(Collected data entries)
-- Opening Marker --
/-- Emulation prevention: a byte 0x03 between two zeros and a byte of at most 3. -/
def emulate : Nat → List Byte → List Byte
  | _, [] => []
  | z, b :: bs =>
    if z ≥ 2 ∧ b.toNat ≤ 3 then 0x03#8 :: b :: emulate (if b = 0 then 1 else 0) bs else b :: emulate (if b = 0 then z + 1 else 0) bs

/-- R274, R278. The NAL unit header of a kind: H.265 layer 0 and temporal sub-layer 0; in H.264 nal_ref_idc 1 for what pictures refer to. `idr`
tells the slice types apart: IDR_N_LP or TRAIL_R, and 5 or 1. -/
def nalHeader (h265 idr : Bool) (k : NalKind) : List Byte :=
  if h265 then
    (let t : Nat := match k with
      | .aud => 35 | .vps => 32 | .sps => 33 | .pps => 34 | .bufferingPeriod | .pictureTiming | .recoveryPoint | .frameSei => 39
      | .sealSei => 40 | .slice => if idr then 20 else 1 | .filler => 38
     [BitVec.ofNat 8 (2 * t), 0x01#8])
  else
    (let t : Nat := match k with
      | .aud => 9 | .vps => 0 | .sps => 0x27 | .pps => 0x28 | .bufferingPeriod | .pictureTiming | .recoveryPoint | .frameSei | .sealSei => 6
      | .slice => if idr then 0x25 else 0x21 | .filler => 12
     [BitVec.ofNat 8 t])

/-- A NAL unit of the bits given, trailing bits and emulation prevention included. -/
def nalOf (h265 : Bool) (k : NalKind) (l : List Bool) : Nal := ⟨k, nalHeader h265 false k ++ emulate 0 (trailing l), 0⟩

/-- R274. A SEI NAL unit with one message: type, size, payload. -/
def seiBytes (h265 : Bool) (k : NalKind) (type : Nat) (payload : List Byte) : List Byte :=
  nalHeader h265 false k ++ emulate 0 (le 1 type ++ le 1 payload.length ++ payload ++ [0x80#8])

/-- A SEI payload of bits; a one and zeros fill the last byte where bits are left over. -/
def seiPayload (l : List Bool) : List Byte := if l.length % 8 = 0 then (packed l).take (l.length / 8) else trailing l

/-- R275, R276. The payload of a user_data_unregistered message: `last` is the last byte of the UUID. -/
def userData (last : Byte) (body : List Byte) : List Byte :=
  [0x5a#8, 0x0c#8, 0x3e#8, 0x12#8, 0x6b#8, 0x7d#8, 0x4f#8, 0x19#8, 0x9e#8, 0x2a#8, 0xc3#8, 0x20#8, 0x0e#8, 0x5c#8, 0x0d#8, last] ++ body

/-- R276, R277, R318. The seal SEI: its size is fixed for the stream, so zero bytes follow it up to the size that emulation prevention can give
it at most (choice 117). -/
def sealMost (h265 : Bool) : Nat := (if h265 then 2 else 1) + 2 + 16 + 64 + 1 + 31
def sealNal (h265 : Bool) (record : List Byte) : Nal :=
  let b := seiBytes h265 .sealSei 5 (userData 0x02#8 record)
  ⟨.sealSei, b, sealMost h265 - b.length⟩

/-! ### What parameter sets and headers say -/

/-- R265 to R268, R310, R311. What the syntax elements of an access unit come from. -/
structure AuSyntax where
  cfg : StreamCfg
  hrd : Hrd
  /-- Size of the source window, and its bit depth. -/
  dims : Nat × Nat
  bits : Nat
  csc : BitVec 8
  /-- R268. Interval between access units in ns. -/
  dt : Nat
  /-- R324. The HRD rate in force. -/
  rate : Nat
  /-- R311. initial_cpb_removal_delay, and access units since the last buffering period. -/
  delay : Nat
  sinceBp : Nat
  idr : Bool
  intra : Bool
  /-- R268. POC, and access units since the last IDR as frame_num. -/
  poc : Nat
  /-- R278, R282. References the picture predicts from, in the order of its list; those it keeps besides; and the long-term ones. -/
  refs : List RefPic
  short : List RefPic
  long : List RefPic
  recover : Bool
  /-- R285. Length of the refresh cycle that begins. -/
  cycle : Nat
  qp : Nat
deriving DecidableEq, Repr, Inhabited

/-- R268. colour_primaries and matrix_coeffs of CSC. -/
def colourCode (csc : BitVec 8) : Nat := if csc.toNat % 4 = 0 then 6 else if csc.toNat % 4 = 1 then 1 else 9

/-- R268. video_signal_type and chroma_loc of the VUI: transfer_characteristics 2, siting type 0. -/
def vuiColour (x : AuSyntax) : List Bool :=
  flag false ++ flag false ++ flag true ++ bitsU 3 (open_ 2 6) ++ flag (x.csc.getLsbD 2) ++ flag true ++ bitsU 8 (colourCode x.csc) ++ bitsU 8 2
    ++ bitsU 8 (colourCode x.csc) ++ flag true ++ bitsUe 0 ++ bitsUe 0

/-- R265. profile_tier_level: Main tier, the profile of CODEC, LEVEL. -/
def profileTierLevel (x : AuSyntax) : List Bool :=
  let p := if x.cfg.codec = 1 then 2 else 1
  bitsU 2 0 ++ flag false ++ bitsU 5 p ++ (List.range 32).map (fun j => j == p || (p == 1 && j == 2)) ++ flag true ++ flag false
    ++ openFlag 3 ++ flag true ++ bitsU 43 0 ++ openFlag 4 ++ bitsU 8 x.cfg.level

/-- R271. Pictures of the decoded picture buffer less one. -/
def dpbLess1 (x : AuSyntax) : Nat := x.cfg.refs + x.cfg.ltrs

/-- R266. H.265 video parameter set. -/
def vps265 (x : AuSyntax) : List Bool :=
  bitsU 4 0 ++ flag true ++ flag true ++ bitsU 6 0 ++ bitsU 3 0 ++ flag true ++ bitsU 16 0xFFFF ++ profileTierLevel x ++ flag true
    ++ bitsUe (dpbLess1 x) ++ bitsUe 0 ++ bitsUe 0 ++ bitsU 6 0 ++ bitsUe 0 ++ flag false ++ flag false

/-- R310, R311. The HRD of H.265: NAL only, one schedule, rate and size at scale 0, which represents every multiple of 64 and of 16. -/
def hrd265 (x : AuSyntax) : List Bool :=
  flag true ++ flag false ++ flag false ++ bitsU 4 0 ++ bitsU 4 0 ++ bitsU 5 23 ++ bitsU 5 23 ++ bitsU 5 23
    ++ flag false ++ flag false ++ flag false ++ bitsUe 0
    ++ bitsUe (x.rate / 64 - 1) ++ bitsUe (x.hrd.cpbSize / 16 - 1) ++ flag (!x.hrd.vbr)

/-- R266, R268. H.265 sequence parameter set. -/
def sps265 (x : AuSyntax) : List Bool :=
  let vui := vuiColour x ++ flag false ++ flag false ++ flag false ++ flag false
    ++ flag true ++ bitsU 32 x.dt ++ bitsU 32 1000000000 ++ flag false ++ flag true ++ hrd265 x ++ flag false
  bitsU 4 0 ++ bitsU 3 0 ++ flag true ++ profileTierLevel x ++ bitsUe 0 ++ bitsUe 1 ++ bitsUe x.dims.1 ++ bitsUe x.dims.2 ++ flag false
    ++ bitsUe (x.bits - 8) ++ bitsUe (x.bits - 8) ++ bitsUe 12 ++ flag true ++ bitsUe (dpbLess1 x) ++ bitsUe 0 ++ bitsUe 0
    ++ bitsUe 0 ++ bitsUe 2 ++ bitsUe 0 ++ bitsUe 3 ++ bitsUe 1 ++ bitsUe 1 ++ flag false ++ flag false ++ flag true ++ flag false
    ++ bitsUe 0 ++ flag true ++ bitsUe 0 ++ flag true ++ flag true ++ flag true ++ vui ++ flag false

/-- Whether slices filter across their edges, an element of the picture parameter set of H.265. -/
def acrossSlices : List Bool := openFlag 8

/-- R266. H.265 picture parameter set: sign data hiding and cu_qp_delta on, one QP per CTU. -/
def pps265 : List Bool :=
  bitsUe 0 ++ bitsUe 0 ++ flag false ++ flag false ++ bitsU 3 0 ++ flag true ++ flag false ++ bitsUe 0 ++ bitsUe 0 ++ bitsSe 0 ++ openFlag 5
    ++ flag false ++ flag true ++ bitsUe 0 ++ bitsSe ((open_ 6 25 : Nat) - 12) ++ bitsSe ((open_ 7 25 : Nat) - 12) ++ flag false ++ flag false
    ++ flag false ++ flag false ++ flag false ++ flag false ++ acrossSlices ++ flag false ++ flag false ++ flag false ++ bitsUe 0 ++ flag false
    ++ flag false

def profile264 (codec : Nat) : Nat := if codec = 2 then 66 else if codec = 3 then 77 else 100

/-- R310, R311. The HRD of H.264. -/
def hrd264 (x : AuSyntax) : List Bool :=
  bitsUe 0 ++ bitsU 4 0 ++ bitsU 4 0 ++ bitsUe (x.rate / 64 - 1) ++ bitsUe (x.hrd.cpbSize / 16 - 1) ++ flag (!x.hrd.vbr)
    ++ bitsU 5 23 ++ bitsU 5 23 ++ bitsU 5 23 ++ bitsU 5 (open_ 9 32)

/-- R267, R268. H.264 sequence parameter set: sizes in macroblocks, with the cropping rectangle. -/
def sps264 (x : AuSyntax) : List Bool :=
  let w := cdiv x.dims.1 16
  let h := cdiv x.dims.2 16
  let vui := vuiColour x ++ flag true ++ bitsU 32 x.dt ++ bitsU 32 2000000000 ++ openFlag 10 ++ flag true ++ hrd264 x ++ flag false ++ flag false
    ++ flag false ++ flag false
  let padded := 16 * w != x.dims.1 || 16 * h != x.dims.2
  bitsU 8 (profile264 x.cfg.codec) ++ flag (x.cfg.codec == 2) ++ flag (x.cfg.codec == 2 || (x.cfg.codec == 3 && open_ 11 2 == 1)) ++ bitsU 6 0
    ++ bitsU 8 x.cfg.level ++ bitsUe 0
    ++ (if x.cfg.codec = 4 then bitsUe 1 ++ bitsUe 0 ++ bitsUe 0 ++ flag false ++ flag false else [])
    ++ bitsUe 12 ++ bitsUe 2 ++ bitsUe (x.cfg.refs + x.cfg.ltrs) ++ flag false ++ bitsUe (w - 1) ++ bitsUe (h - 1) ++ flag true ++ flag true
    ++ flag padded ++ (if padded then bitsUe 0 ++ bitsUe ((16 * w - x.dims.1) / 2) ++ bitsUe 0 ++ bitsUe ((16 * h - x.dims.2) / 2) else [])
    ++ flag true ++ vui

/-- R265, R267. H.264 picture parameter set. -/
def pps264 (x : AuSyntax) : List Bool :=
  bitsUe 0 ++ bitsUe 0 ++ flag (!isCavlc x.cfg) ++ flag false ++ bitsUe 0 ++ bitsUe 0 ++ bitsUe 0 ++ flag false ++ bitsU 2 0 ++ bitsSe 0
    ++ bitsSe 0 ++ bitsSe ((open_ 6 25 : Nat) - 12) ++ flag false ++ openFlag 5 ++ flag false
    ++ (if x.cfg.codec = 4 then flag true ++ flag false ++ bitsSe ((open_ 7 25 : Nat) - 12) else [])

/-- R311. The buffering period message. -/
def bufferingPeriod (x : AuSyntax) : List Bool :=
  if is265 x.cfg.codec then bitsUe 0 ++ flag false ++ openFlag 12 ++ bitsU 24 (open_ 13 16777216) ++ bitsU 24 x.delay ++ bitsU 24 0
  else bitsUe 0 ++ bitsU 24 x.delay ++ bitsU 24 0

/-- R311. The picture timing message: 1 per access unit in H.265 (coded less one), 2 in H.264. -/
def pictureTiming (x : AuSyntax) : List Bool :=
  if is265 x.cfg.codec then bitsU 24 (x.sinceBp - 1) ++ bitsU 24 0 else bitsU 24 (2 * x.sinceBp) ++ bitsU 24 0

/-- R285. The recovery point message: N - 1 pictures. -/
def recoveryPoint (x : AuSyntax) : List Bool :=
  if is265 x.cfg.codec then bitsSe ((x.cycle - 1 : Nat) : Int) ++ openFlag 14 ++ flag false
  else bitsUe (x.cycle - 1) ++ openFlag 14 ++ flag false ++ bitsU 2 0

/-- R274. The NAL units before the frame SEI, in order. -/
def headNals (x : AuSyntax) (sets cycleStart : Bool) : List Nal :=
  let h := is265 x.cfg.codec
  let sei (k : NalKind) (type : Nat) (l : List Bool) : Nal := ⟨k, seiBytes h k type (seiPayload l), 0⟩
  let least := if x.intra then 0 else 1
  [nalOf h .aud (bitsU 3 (least + open_ 15 (3 - least)))]
    ++ (if sets then (if h then [nalOf h .vps (vps265 x), nalOf h .sps (sps265 x), nalOf h .pps pps265] else [nalOf h .sps (sps264 x), nalOf h .pps (pps264 x)])
        ++ [sei .bufferingPeriod 0 (bufferingPeriod x)] else [])
    ++ [sei .pictureTiming 1 (pictureTiming x)] ++ (if cycleStart then [sei .recoveryPoint 6 (recoveryPoint x)] else [])

/-! ### Slice headers -/

/-- The references of H.265's slice header: the short-term picture set, and the long-term ones with whether the picture uses them. -/
def refs265 (x : AuSyntax) : List Bool :=
  let used (p : RefPic) : Bool := x.refs.any fun q => q.counter == p.counter
  let shorts := if x.recover then [] else x.short
  let longs := x.long.filter fun p => !shorts.any fun q => q.counter == p.counter
  let deltas := (List.range shorts.length).map fun i =>
    (match i with | 0 => x.poc | k + 1 => ((shorts[k]?).map RefPic.poc).getD 0) - ((shorts[i]?).map RefPic.poc).getD 0
  flag false ++ bitsUe shorts.length ++ bitsUe 0 ++ deltas.flatMap (fun d => bitsUe (d - 1) ++ flag true)
    ++ bitsUe longs.length ++ longs.flatMap (fun p => bitsU 16 (p.poc % 65536) ++ flag (used p) ++ flag false)

/-- R266, R278, R286. The header of slice `k` of an H.265 picture, byte aligned. -/
def header265 (x : AuSyntax) (k : Nat) : List Byte :=
  let n := ctuCount x.dims
  trailing (flag (k == 0) ++ (if x.idr then openFlag 16 else []) ++ bitsUe 0
    ++ (if k = 0 then [] else bitsU (Nat.log2 (2 * n - 1)) (sliceFirst x.cfg x.dims k))
    ++ bitsUe (if x.intra then 2 else 1) ++ (if x.idr then [] else bitsU 16 (x.poc % 65536) ++ refs265 x ++ flag true) ++ flag true ++ flag true
    ++ (if x.intra then [] else
        flag (x.refs.length != 1) ++ (if x.refs.length = 1 then [] else bitsUe (x.refs.length - 1) ++ bitsUe 0) ++ bitsUe 0)
    ++ bitsSe ((x.qp : Int) - 26) ++ (if acrossSlices = [true] then openFlag 17 else []))

/-- The list modification of an H.264 picture: absent where the standard's own order is R278's. -/
def list264 (x : AuSyntax) : List Bool :=
  let isShort (p : RefPic) : Bool := !x.recover && x.short.any fun q => q.counter == p.counter
  let usual := (if x.recover then [] else x.short) ++ (x.long.filter fun p => !isShort p).mergeSort fun a b => a.slot ≤ b.slot
  let step (st : List Bool × Nat) (p : RefPic) : List Bool × Nat :=
    if isShort p then (st.1 ++ bitsUe 0 ++ bitsUe (st.2 - p.poc - 1), p.poc) else (st.1 ++ bitsUe 2 ++ bitsUe p.slot, st.2)
  if usual.map RefPic.counter = x.refs.map RefPic.counter then flag false
  else flag true ++ (x.refs.foldl step ([], x.poc)).1 ++ bitsUe 3

/-- R267, R280, R282. The reference marking of an H.264 picture: what a recovery picture makes unused, a picture that turns long-term as it
leaves the short-term ones, and the number of slots with the slot of the picture itself. -/
def marking264 (x : AuSyntax) : List Bool :=
  if x.idr then openFlag 16 ++ flag false
  else
    let isLong (p : RefPic) : Bool := x.long.any fun q => q.counter == p.counter
    let leaving := if x.recover then x.short else x.short.drop (x.cfg.refs - 1)
    let unused := if x.recover then x.short.filter fun p => !isLong p else []
    let turned := leaving.filter isLong
    let slot (p : RefPic) : Nat := ((x.long.find? fun q => q.counter == p.counter).map RefPic.slot).getD 0
    let cmds := unused.flatMap (fun p => bitsUe 1 ++ bitsUe (x.poc - p.poc - 1))
      ++ (if turned.isEmpty then [] else bitsUe 4 ++ bitsUe x.cfg.ltrs)
      ++ turned.flatMap (fun p => bitsUe 3 ++ bitsUe (x.poc - p.poc - 1) ++ bitsUe (slot p))
    if cmds.isEmpty then flag false else flag true ++ cmds ++ bitsUe 0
-- Closing Marker --
Task description – Retype exactly, and only, the lines above from the one where "p) ++ flag false)" occurs up to and including the one where "flag (x.refs.length != 1)" occurs.

Response –
    ++ bitsUe longs.length ++ longs.flatMap (fun p => bitsU 16 (p.poc % 65536) ++ flag (used p) ++ flag false)

/-- R266, R278, R286. The header of slice `k` of an H.265 picture, byte aligned. -/
def header265 (x : AuSyntax) (k : Nat) : List Byte :=
  let n := ctuCount x.dims
  trailing (flag (k == 0) ++ (if x.idr then openFlag 16 else []) ++ bitsUe 0
    ++ (if k = 0 then [] else bitsU (Nat.log2 (2 * n - 1)) (sliceFirst x.cfg x.dims k))
    ++ bitsUe (if x.intra then 2 else 1) ++ (if x.idr then [] else bitsU 16 (x.poc % 65536) ++ refs265 x ++ flag true) ++ flag true ++ flag true
    ++ (if x.intra then [] else
        flag (x.refs.length != 1) ++ (if x.refs.length = 1 then [] else bitsUe (x.refs.length - 1) ++ bitsUe 0) ++ bitsUe 0)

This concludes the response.